Конверт доставили в дом дяди неделю спустя. Дядя уехал в отпуск, а перед отъездом на случай пожара или ограбления отдал ключи племяннику. Харрис беспрепятственно проник в дом и забрал конверт. Потом он отправился в посольство Израиля в Лондоне и попросил встречи с опекавшим его кацой. Харриса проводили в какую-то комнату и попросили подождать.
Вскоре туда вошел мужчина средних лет, спросил у Харриса его имя и поинтересовался, почему тот хочет видеть «Нормана». Харрис все объяснил, извлек из кармана конверт и положил его на стол. Израильский дипломат побледнел, снова попросил Харриса подождать и вышел.
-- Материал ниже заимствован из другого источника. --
-- ==== Sys2Proof/Syntax.lean ====
section
/-! DEFINITION. The syntax: every row of the opcode table is one constructor of `Instr`.
The first 223 are the encoded words (R222 to R247), with their fields already read (R224, R228, R234 to R243);
the last 76 are the steps that agents other than an issuing thread take, and the host's writes. -/

namespace Sys2Proof

/-- The width field: group size k = 1, 2, 4, 8 (R228). -/
inductive Width where
  | w1 | w2 | w4 | w8
  deriving DecidableEq, Repr

/-- The group size of a width (R228). -/
def Width.k : Width → Nat
  | .w1 => 1 | .w2 => 2 | .w4 => 4 | .w8 => 8

/-- The condition field of ISET, ISETN, FCMP and FCMPM (R240). -/
inductive Cond where
  | lt | le | eq | ne
  deriving DecidableEq, Repr

/-- The rounding modes of CVT (R170). -/
inductive Rnd where
  | rne | rz | rdn | rup
  deriving DecidableEq, Repr

/-- The scopes (R240, R96). -/
inductive Scope where
  | core | quad | die | pkg | pod | sys
  deriving DecidableEq, Repr

/-- The format codes of CVT (R235). -/
inductive NumFmt where
  | f32 | f16 | bf16 | e4m3 | e5m2 | i32 | n32
  deriving DecidableEq, Repr

/-- The formats of the FUN group (R237). -/
inductive FunFmt where
  | f32 | f16 | bf16 | v1
  deriving DecidableEq, Repr

/-- The value formats of LDT and STT (R299). -/
inductive FrameFmt where
  | f32 | f16 | bf16 | e4m3
  deriving DecidableEq, Repr

/-- The types of the RED group (R238). -/
inductive RedType where
  | f32 | i32 | n32
  deriving DecidableEq, Repr

/-- The operations of an atomic (R241). -/
inductive AtomOp where
  | add | min | max | and | or | xor | xchg | cas | fadd
  deriving DecidableEq, Repr

/-- The types of an atomic (R241). -/
inductive AtomType where
  | n32 | i32 | n64 | f32
  deriving DecidableEq, Repr

/-- The kind7 field of an atomic: operation, type, order bit (R241). -/
structure AtomKind where
  op : AtomOp
  ty : AtomType
  acqrel : Bool
  deriving DecidableEq, Repr

/-- The levels of a barrier (R242). -/
inductive BarLevel where
  | core | quad | die | pkg | pod
  deriving DecidableEq, Repr

/-- What a remote participant of a COLL brings: its rank, count and format code, and its source bytes (R316). -/
structure CollShare where
  rank : Nat
  count : Nat
  format : Nat
  data : List Byte
  deriving DecidableEq, Repr

/-- What the hypervisor asks of the service mailbox before it answers an event (R395, R80). -/
inductive Repair where
  /-- Write one page-table entry at the entry's physical address. -/
  | setEntry (pa : Nat) (entry : Addr)
  /-- Supply the content of one 4 KiB frame. -/
  | content (pa : Nat) (bytes : List Byte)
  /-- Migrate the unit that holds an address into near memory. -/
  | migrate (va : Addr)
  /-- Enlarge the partition's layer reserve by 64 KiB near pages. -/
  | reserve (pages : List Addr)
  /-- Make an executable page writable, or the reverse (R89). -/
  | setAccess (va : Addr) (toWrite : Bool)
  /-- Move the page-table node that a table entry names on the walk of an address, from an entry of a level (R38). -/
  | moveNode (va : Addr) (level : Nat)
  deriving DecidableEq, Repr

/-- What another package asks of a window (R43, R67): a load, a store of some bytes, or an atomic. -/
inductive RemoteOp where
  | load
  | store (bytes : List Byte)
  | atom (op : AtomOp) (ty : AtomType) (x c : Addr)
  deriving DecidableEq, Repr
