-- ==== Sys2Proof/Machine/State.lean ====
section
/-! DEFINITION. The state of the VZ2 as plain data: everything the spec gives the machine, and the few fields the model
adds (who acts next, a counter of free values), which INVENTORY.md marks as its own. -/

namespace Sys2Proof.Machine

/-- Why the machine stops. -/
inductive Fault where
  /-- Raised by `step` once THERMAL_STOP has removed power from the compute dies (R378): nothing runs after it. Safe. -/
  | poweredOff
  deriving DecidableEq, Repr

/-- Why an instruction has no meaning in the model. -/
inductive Refusal where
  /-- Raised by an arm of `exec` whose instruction is not modelled yet. Safe: nothing is claimed of it. -/
  | notModelled (mnemonic : String)
  deriving DecidableEq, Repr

/-- The ply STATE of a register tag (R184). -/
inductive PlyTag where
  | zero | live | lost
  deriving DecidableEq, Repr

/-- A register: value, STATE, KINK and partials (R53, R184). Partials that are not listed are +0. -/
structure Reg where
  val : Word
  tag : PlyTag
  kink : Bool
  parts : List Word
  deriving DecidableEq, Repr

/-- A value with ZERO plies and KINK clear (R184). -/
def Reg.plain (v : Word) : Reg := ⟨v, .zero, false, []⟩

/-- A thread's name: its block and its index in the block (R131). -/
structure TRef where
  blk : Nat
  tid : Nat
  deriving DecidableEq, Repr

/-- The roles of a block, in their order (R131). -/
inductive Role where
  | main | copy | matrix | epilogue
  deriving DecidableEq, Repr

/-- The progress classes (R145). -/
inductive ProgClass where
  | c | p | w
  deriving DecidableEq, Repr

/-- When a fixed-latency result arrives, and whether its last cycle is tracked by the hardware (R225, R183); none for a
variable-latency result. -/
abbrev Due := Option (Nat × Bool)

/-- A result on its way (R225). `dead` once a later write of the thread has taken the register (R227); `held` while the
result is not yet known: it comes with a seal (R278). -/
structure Pending where
  reg : Nat
  res : Reg
  due : Due
  dead : Bool
  held : Bool
  deriving DecidableEq, Repr

/-- Where an access goes once translated: a block's own memory (R57), or a pod physical address (R31). -/
inductive Loc where
  | win (blk off : Nat)
  | phys (pa : Nat)
  deriving DecidableEq, Repr

/-- One write that waits in a store queue, or in a quarantine (R97, R104, R113). `fill` marks a STFE (R300). -/
structure QWrite where
  t : TRef
  loc : Loc
  bytes : List Byte
  fill : Bool
  deriving DecidableEq, Repr

/-- An atomic on its way to its agent (R67, R304): the operation, the operands, the first result register, and the issue that it belongs
to, by core, cycle and slot, with its lane's place in that issue. -/
structure Rmw where
  op : AtomOp
  ty : AtomType
  loc : Loc
  x : Addr
  c : Addr
  reg : Nat
  issue : Nat × Nat × Nat
  rank : Nat
  deriving DecidableEq, Repr

/-- A full/empty load that waits at the bank of its own window (R59, R300): its destination registers, the offset and the
words it reads, whether it empties, and the number of its arrival. -/
structure FeWait where
  dst : List Nat
  off : Nat
  words : Nat
  empties : Bool
  order : Nat
  deriving DecidableEq, Repr

/-- What a parked thread waits for; `sealRest` is a seal inside a STT, with the elements still to be written (R133, R137, R139, R146, R206, R246, R269, R272, R319, R320, R368). -/
inductive Park where
  | rejoin
  | collective (i : Instr)
  | ready (i : Instr)
  | barrier (level : BarLevel) (id phase : Nat)
  | granule (w : FeWait)
  | atomic (r : Rmw)
  | unbind (cv : Nat)
  | exit
  | reform
  | round
  | layer (i : Instr) (n : Nat)
  | pool (i : Instr)
  | service (code : Nat)
  | retired (word : Word)
  | seal (before : Bool)
  | sealRest (rest : List (Addr × Loc × List Byte))
  | poison (sub : Nat) (mask : BitVec 64) (first : Nat) (word : Word)
  deriving DecidableEq, Repr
Здание израильского посольства на Палас-грин может привлечь внимание любителя архитектуры своими классическими линиями, но ни один архитектор никогда бы не догадался, что под этим зданием скрывается надежно укрепленное и оснащенное самой современной аппаратурой лондонское бюро Моссада. Именно из этой подземной крепости был срочно вызван молодой человек. А Харрис все ждал и ждал.
Конечно, он не мог знать, что стал предметом тщательнейшего изучения через полупрозрачное поляризационное зеркало. Пока он сидел за столом, на котором по-прежнему лежал нетронутый конверт, его сфотографировали, а фотографию сличили со снимком Стюарта Харриса из Ноттингема, хранившимся в его досье. Молодой каца убедился, что в посольство проник сайан, а не палестинский террорист, и лишь после этого вошел в комнату.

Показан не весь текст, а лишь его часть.